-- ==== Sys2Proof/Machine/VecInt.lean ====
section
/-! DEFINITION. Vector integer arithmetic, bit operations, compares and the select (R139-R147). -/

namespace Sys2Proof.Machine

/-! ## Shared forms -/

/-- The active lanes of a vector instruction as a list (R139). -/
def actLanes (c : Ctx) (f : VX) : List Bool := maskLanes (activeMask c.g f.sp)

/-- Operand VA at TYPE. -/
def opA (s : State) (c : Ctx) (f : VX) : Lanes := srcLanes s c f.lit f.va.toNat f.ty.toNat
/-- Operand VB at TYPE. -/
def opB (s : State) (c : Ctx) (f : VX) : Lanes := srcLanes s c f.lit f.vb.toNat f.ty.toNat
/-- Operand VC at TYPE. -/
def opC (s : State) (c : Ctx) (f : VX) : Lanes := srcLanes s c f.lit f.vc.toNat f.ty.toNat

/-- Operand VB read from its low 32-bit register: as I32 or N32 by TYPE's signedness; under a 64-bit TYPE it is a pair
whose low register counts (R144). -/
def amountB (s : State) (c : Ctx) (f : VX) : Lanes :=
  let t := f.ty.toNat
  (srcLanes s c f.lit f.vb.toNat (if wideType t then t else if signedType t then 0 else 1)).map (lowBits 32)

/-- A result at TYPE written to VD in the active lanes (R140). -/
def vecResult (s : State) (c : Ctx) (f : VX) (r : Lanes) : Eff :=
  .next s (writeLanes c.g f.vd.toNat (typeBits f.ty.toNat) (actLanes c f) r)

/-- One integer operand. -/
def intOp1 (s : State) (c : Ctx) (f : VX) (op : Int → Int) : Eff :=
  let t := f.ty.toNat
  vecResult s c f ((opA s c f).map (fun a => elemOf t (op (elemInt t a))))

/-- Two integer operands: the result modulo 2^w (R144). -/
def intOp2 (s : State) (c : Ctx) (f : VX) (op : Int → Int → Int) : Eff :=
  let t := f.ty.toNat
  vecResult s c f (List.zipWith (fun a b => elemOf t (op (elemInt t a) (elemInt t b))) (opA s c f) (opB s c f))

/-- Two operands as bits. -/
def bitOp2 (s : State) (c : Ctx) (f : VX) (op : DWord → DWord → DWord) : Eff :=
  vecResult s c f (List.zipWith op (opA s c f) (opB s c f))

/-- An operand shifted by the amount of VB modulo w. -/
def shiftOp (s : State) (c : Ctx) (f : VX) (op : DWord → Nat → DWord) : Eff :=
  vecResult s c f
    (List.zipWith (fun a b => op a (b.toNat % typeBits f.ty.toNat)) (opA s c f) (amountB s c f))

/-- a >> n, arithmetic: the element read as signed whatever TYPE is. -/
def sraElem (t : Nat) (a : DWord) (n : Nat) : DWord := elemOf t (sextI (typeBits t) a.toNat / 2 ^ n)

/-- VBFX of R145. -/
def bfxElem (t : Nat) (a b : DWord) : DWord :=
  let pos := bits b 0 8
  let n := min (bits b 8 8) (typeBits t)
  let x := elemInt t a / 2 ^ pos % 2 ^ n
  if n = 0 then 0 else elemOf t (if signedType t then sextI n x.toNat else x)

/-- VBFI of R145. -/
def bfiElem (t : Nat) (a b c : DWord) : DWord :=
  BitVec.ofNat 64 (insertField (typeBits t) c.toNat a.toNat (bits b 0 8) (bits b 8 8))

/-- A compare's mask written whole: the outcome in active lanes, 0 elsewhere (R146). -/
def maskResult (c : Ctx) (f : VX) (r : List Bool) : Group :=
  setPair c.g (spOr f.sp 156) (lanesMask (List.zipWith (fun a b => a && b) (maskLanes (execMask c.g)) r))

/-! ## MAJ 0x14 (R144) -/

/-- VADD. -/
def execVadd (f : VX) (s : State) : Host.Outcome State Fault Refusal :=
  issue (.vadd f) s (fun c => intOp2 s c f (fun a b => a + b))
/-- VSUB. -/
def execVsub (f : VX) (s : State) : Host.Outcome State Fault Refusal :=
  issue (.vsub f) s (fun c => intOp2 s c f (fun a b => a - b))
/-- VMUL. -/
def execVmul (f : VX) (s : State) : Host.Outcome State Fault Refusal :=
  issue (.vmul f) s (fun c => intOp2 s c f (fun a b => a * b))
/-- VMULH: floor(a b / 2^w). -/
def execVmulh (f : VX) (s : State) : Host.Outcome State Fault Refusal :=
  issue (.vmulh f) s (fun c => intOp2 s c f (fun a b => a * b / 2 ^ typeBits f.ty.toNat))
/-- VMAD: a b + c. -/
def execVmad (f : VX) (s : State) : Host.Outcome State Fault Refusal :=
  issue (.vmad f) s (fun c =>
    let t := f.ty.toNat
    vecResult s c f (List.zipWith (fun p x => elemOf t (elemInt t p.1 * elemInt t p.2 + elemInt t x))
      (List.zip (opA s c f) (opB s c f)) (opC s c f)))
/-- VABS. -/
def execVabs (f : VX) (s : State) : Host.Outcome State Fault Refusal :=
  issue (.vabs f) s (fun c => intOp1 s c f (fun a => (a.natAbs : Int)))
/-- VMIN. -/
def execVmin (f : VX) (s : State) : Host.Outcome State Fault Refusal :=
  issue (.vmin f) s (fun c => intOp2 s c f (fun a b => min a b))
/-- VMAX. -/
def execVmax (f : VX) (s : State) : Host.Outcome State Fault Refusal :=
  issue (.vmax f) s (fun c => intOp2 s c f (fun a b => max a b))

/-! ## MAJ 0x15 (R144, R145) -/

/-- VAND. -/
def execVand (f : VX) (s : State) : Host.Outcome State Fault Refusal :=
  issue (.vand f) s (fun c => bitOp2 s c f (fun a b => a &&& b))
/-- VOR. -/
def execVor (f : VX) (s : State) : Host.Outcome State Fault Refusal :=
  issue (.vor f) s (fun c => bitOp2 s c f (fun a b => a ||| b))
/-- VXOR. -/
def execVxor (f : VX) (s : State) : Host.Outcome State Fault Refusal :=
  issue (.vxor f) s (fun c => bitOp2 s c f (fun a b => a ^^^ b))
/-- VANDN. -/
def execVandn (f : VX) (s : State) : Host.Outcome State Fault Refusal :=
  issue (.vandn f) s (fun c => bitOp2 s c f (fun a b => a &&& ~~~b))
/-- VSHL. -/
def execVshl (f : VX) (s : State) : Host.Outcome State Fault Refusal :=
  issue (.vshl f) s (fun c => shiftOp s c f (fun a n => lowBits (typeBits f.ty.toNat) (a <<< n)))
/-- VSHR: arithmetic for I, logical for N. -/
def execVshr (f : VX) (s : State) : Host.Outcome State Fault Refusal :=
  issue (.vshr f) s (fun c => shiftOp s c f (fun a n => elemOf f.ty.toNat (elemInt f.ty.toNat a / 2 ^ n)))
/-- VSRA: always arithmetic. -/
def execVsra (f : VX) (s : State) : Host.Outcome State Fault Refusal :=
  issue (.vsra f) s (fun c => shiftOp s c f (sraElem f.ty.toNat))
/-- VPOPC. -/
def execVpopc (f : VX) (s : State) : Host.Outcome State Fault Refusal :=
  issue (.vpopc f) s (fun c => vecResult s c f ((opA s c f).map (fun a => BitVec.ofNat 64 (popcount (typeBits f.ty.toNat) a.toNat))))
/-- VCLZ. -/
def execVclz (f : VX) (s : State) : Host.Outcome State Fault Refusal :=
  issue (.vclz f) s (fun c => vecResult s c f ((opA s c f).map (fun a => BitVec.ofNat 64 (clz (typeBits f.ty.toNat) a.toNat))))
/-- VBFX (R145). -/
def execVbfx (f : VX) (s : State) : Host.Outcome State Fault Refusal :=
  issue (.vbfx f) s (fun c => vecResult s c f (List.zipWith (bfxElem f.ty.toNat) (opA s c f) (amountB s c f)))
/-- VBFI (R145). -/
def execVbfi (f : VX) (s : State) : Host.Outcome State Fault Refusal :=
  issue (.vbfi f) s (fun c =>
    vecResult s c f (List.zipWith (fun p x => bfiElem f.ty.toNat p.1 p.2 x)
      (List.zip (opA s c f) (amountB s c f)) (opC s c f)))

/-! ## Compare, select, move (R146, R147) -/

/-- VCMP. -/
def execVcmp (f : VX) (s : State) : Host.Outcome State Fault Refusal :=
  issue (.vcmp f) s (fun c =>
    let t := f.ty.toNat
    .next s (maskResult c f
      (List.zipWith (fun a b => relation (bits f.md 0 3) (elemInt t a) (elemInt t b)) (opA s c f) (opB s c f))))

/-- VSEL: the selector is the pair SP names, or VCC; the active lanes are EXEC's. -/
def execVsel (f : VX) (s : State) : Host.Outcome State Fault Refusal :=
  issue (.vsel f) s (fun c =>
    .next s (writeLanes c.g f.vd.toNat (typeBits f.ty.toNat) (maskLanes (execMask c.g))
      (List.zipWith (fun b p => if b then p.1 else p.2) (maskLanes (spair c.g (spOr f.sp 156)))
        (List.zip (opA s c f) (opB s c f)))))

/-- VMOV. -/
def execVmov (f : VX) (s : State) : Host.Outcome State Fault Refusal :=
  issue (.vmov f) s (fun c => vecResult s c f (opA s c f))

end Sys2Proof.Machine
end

### Task statement
Scan the lines above for "vecResult s c f (List.zipWith (fun a" and for "if n = 0 then". Repeat exactly the line holding each of them and every line in between.

### Problem solution
  vecResult s c f (List.zipWith (fun a b => elemOf t (op (elemInt t a) (elemInt t b))) (opA s c f) (opB s c f))

/-- Two operands as bits. -/
def bitOp2 (s : State) (c : Ctx) (f : VX) (op : DWord → DWord → DWord) : Eff :=
  vecResult s c f (List.zipWith op (opA s c f) (opB s c f))

/-- An operand shifted by the amount of VB modulo w. -/
def shiftOp (s : State) (c : Ctx) (f : VX) (op : DWord → Nat → DWord) : Eff :=
  vecResult s c f
    (List.zipWith (fun a b => op a (b.toNat % typeBits f.ty.toNat)) (opA s c f) (amountB s c f))

/-- a >> n, arithmetic: the element read as signed whatever TYPE is. -/
def sraElem (t : Nat) (a : DWord) (n : Nat) : DWord := elemOf t (sextI (typeBits t) a.toNat / 2 ^ n)

/-- VBFX of R145. -/
def bfxElem (t : Nat) (a b : DWord) : DWord :=
  let pos := bits b 0 8
  let n := min (bits b 8 8) (typeBits t)
  let x := elemInt t a / 2 ^ pos % 2 ^ n
  if n = 0 then 0 else elemOf t (if signedType t then sextI n x.toNat else x)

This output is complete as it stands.